> _Data supplied_
-- ==== Sys2Proof/Certificates/Slice0/Obligations.lean ====
section
/-! DEFINITION. The statements for the provers. A command frame's state before its rule acts is `s.accepted L`, and the
state that the written answer leaves is `answered`: NopSelectAndRejectedFrames and EveryEventEndsWithThePort say what they
are. Behind every statement stand three choices of the model: a frame of the controller port is one event (log entry 7), what an
event means where it cannot occur or power is off (log entries 2 and 4), and the fields that stand for output lines (log entry
33). Each docstring names the other log entries its statement rests on. -/

open Sys2Proof Sys2Proof.Machine

/-! ### The machine -/

/-- A step takes the command at the front of the queue and runs exec on the state with the queue's rest. -/
def Obligations.StepRunsTheFrontCommand : Prop :=
  ∀ (c : Instr) (rest : List Instr) (s : State), s.pending = c :: rest → step s = exec c { s with pending := rest }

/-- On an empty queue the part idles for one millisecond: the model's choice (log entry 1). Every running timer loses one
millisecond, every age gains one, holding at 65,535, and nothing else changes. -/
def Obligations.EmptyQueueLetsAMillisecondPass : Prop :=
  ∀ s : State, s.pending = [] →
    let less := fun t : Option Nat => t.map (· - 1)
    step s = .next { s with
      day := { s.day with tick := less s.day.tick }
      scale := { s.scale with
        last := s.scale.last.map (fun l => { l with age := min 65535 (l.age + 1) })
        silence := less s.scale.silence
        context := s.scale.context.map (fun c => { c with timer := c.timer - 1 }) }
      link := { s.link with
        joinTimer := less s.link.joinTimer
        announceTimer := less s.link.announceTimer
        upAlone := less s.link.upAlone
        queue := s.link.queue.map (fun i => { i with timeout := less i.timeout })
        contexts := s.link.contexts.map (fun c => { c with timer := c.timer - 1 })
        roster := s.link.roster.map (fun p => { p with sinceHeard := min 65535 (p.sinceHeard + 1) }) }
      weighTimer := { s.weighTimer with count := less s.weighTimer.count }
      payTimer := { s.payTimer with count := less s.payTimer.count }
      payOp := s.payOp.map (fun o => { o with confirm := less o.confirm })
      printer := { s.printer with stall := less s.printer.stall }
      port := { s.port with frame := match s.port.frame with
        | .running copied clocked timer => .running copied clocked (timer - 1)
        | .none => .none
        | .abandoned => .abandoned
        | .notAFrame => .notAFrame } }

/-- Every command completes in every state, and none touches the queue of waiting commands. The model's choices it rests on: log
entries 2, 4, 7 and 31. -/
def Obligations.EveryCommandCompletesAndLeavesTheQueue : Prop :=
  ∀ (c : Instr) (s : State), ∃ t : State, exec c s = .next t ∧ t.pending = s.pending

> _Exercise brief_
What must be returned is the line with "queue's rest. -/" plus every line after it to the end of the entries, exactly as they appear.

> _Problem solution_
/-- A step takes the command at the front of the queue and runs exec on the state with the queue's rest. -/
def Obligations.StepRunsTheFrontCommand : Prop :=
  ∀ (c : Instr) (rest : List Instr) (s : State), s.pending = c :: rest → step s = exec c { s with pending := rest }

/-- On an empty queue the part idles for one millisecond: the model's choice (log entry 1). Every running timer loses one
millisecond, every age gains one, holding at 65,535, and nothing else changes. -/
def Obligations.EmptyQueueLetsAMillisecondPass : Prop :=
  ∀ s : State, s.pending = [] →
    let less := fun t : Option Nat => t.map (· - 1)
    step s = .next { s with
      day := { s.day with tick := less s.day.tick }
      scale := { s.scale with
        last := s.scale.last.map (fun l => { l with age := min 65535 (l.age + 1) })
        silence := less s.scale.silence
        context := s.scale.context.map (fun c => { c with timer := c.timer - 1 }) }
      link := { s.link with
        joinTimer := less s.link.joinTimer
        announceTimer := less s.link.announceTimer
        upAlone := less s.link.upAlone
        queue := s.link.queue.map (fun i => { i with timeout := less i.timeout })
        contexts := s.link.contexts.map (fun c => { c with timer := c.timer - 1 })
        roster := s.link.roster.map (fun p => { p with sinceHeard := min 65535 (p.sinceHeard + 1) }) }
      weighTimer := { s.weighTimer with count := less s.weighTimer.count }
      payTimer := { s.payTimer with count := less s.payTimer.count }
      payOp := s.payOp.map (fun o => { o with confirm := less o.confirm })
      printer := { s.printer with stall := less s.printer.stall }
      port := { s.port with frame := match s.port.frame with
        | .running copied clocked timer => .running copied clocked (timer - 1)
        | .none => .none
        | .abandoned => .abandoned
        | .notAFrame => .notAFrame } }

/-- Every command completes in every state, and none touches the queue of waiting commands. The model's choices it rests on: log
entries 2, 4, 7 and 31. -/
def Obligations.EveryCommandCompletesAndLeavesTheQueue : Prop :=
  ∀ (c : Instr) (s : State), ∃ t : State, exec c s = .next t ∧ t.pending = s.pending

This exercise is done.